Dans notre niche parlementaire du groupe LFI-Nupes, nous avons proposé de premières mesures pour empêcher le phénomène de concentration, en limitant l’accès d’un actionnaire de contrôle au capital d’un média à un droit d’agrément délivré par le comité social et économique, l’instance de représentation du personnel, et en interdisant à toute personne possédant plusieurs entreprises de médias de détenir une part supérieure à 20 % du capital de chacune d’entre elles.

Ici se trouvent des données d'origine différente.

-- ==== Sys2Proof/Machine/Flags.lean ====
section
/-! DEFINITION. CORE has no status flags (10_state.md R26). What a flag computation would be elsewhere stands here:
the raw sum with the overflow predicate (41_arith_logic.md R110, R111) and the branch conditions
(42_branch_jump.md sections 2 to 4), which compare register values directly. -/

namespace Sys2Proof.Machine

/-- `Negate(b, m)` (R96): `b` for the all-zero mask, `-b` for the all-one mask. -/
def negate (b m : Value) : Value := (b ^^^ m) - m

/-- The "raw sum" (R110): `a + b`, or `a - b` for selector 1, modulo 2^64. -/
def rawSum (a b : Value) (s : Bool) : Value := a + negate b (selAddSub s)

/-- `Overflow(raw)` (R111): "the 33rd bit of the raw sum disagrees with its sign bit"; the reading of
90_conflicts.md C1. -/
def overflow (raw : Value) : Bool := raw.getLsbD 32 != raw.getLsbD 31

/-- BEQ, BNE: equality of all 64 bits (42_branch_jump.md section 2). -/
def condEq (a b : Value) : Bool := a == b

/-- BLTZ: `A <s 0` (42_branch_jump.md section 3). -/
def condLtz (a : Value) : Bool := a.slt 0#64

/-- BGEZ: `A >=s 0`. -/
def condGez (a : Value) : Bool := !(a.slt 0#64)

/-- BGTZ: `A >s 0` (42_branch_jump.md section 4). -/
def condGtz (a : Value) : Bool := (0#64).slt a

/-- BLEZ: `A <=s 0`. -/
def condLez (a : Value) : Bool := !((0#64).slt a)

end Sys2Proof.Machine
end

Cette proposition a reçu un avis négatif de la Macronie, alors même qu’il faudrait en réalité aller beaucoup plus loin avec une grande loi-cadre, jouant sur tous les leviers – critères revisités pour les aides publiques, cahiers des charges plus contraignants pour octroyer les canaux de diffusion, extension du droit de contrôle pour les rédactions, nouvelles formes de contributions publiques pour garantir la vitalité de nos médias…
Il est indispensable de se donner les moyens d’un audiovisuel public populaire et de haut niveau d’exigence, comme de repenser, à l’heure où le Web explose, nos aides publiques aux médias privés dans une logique d’égalité entre les différents supports.
Vincent Bolloré a confié en privé se servir « de [ses] médias pour mener [son] combat civilisationnel ». Nous aussi, nous en avons un : que la richesse de la culture et de la démocratie l’emporte sur celle des puissances financières.
Clémentine Autain (tribune publiée dans Le Monde).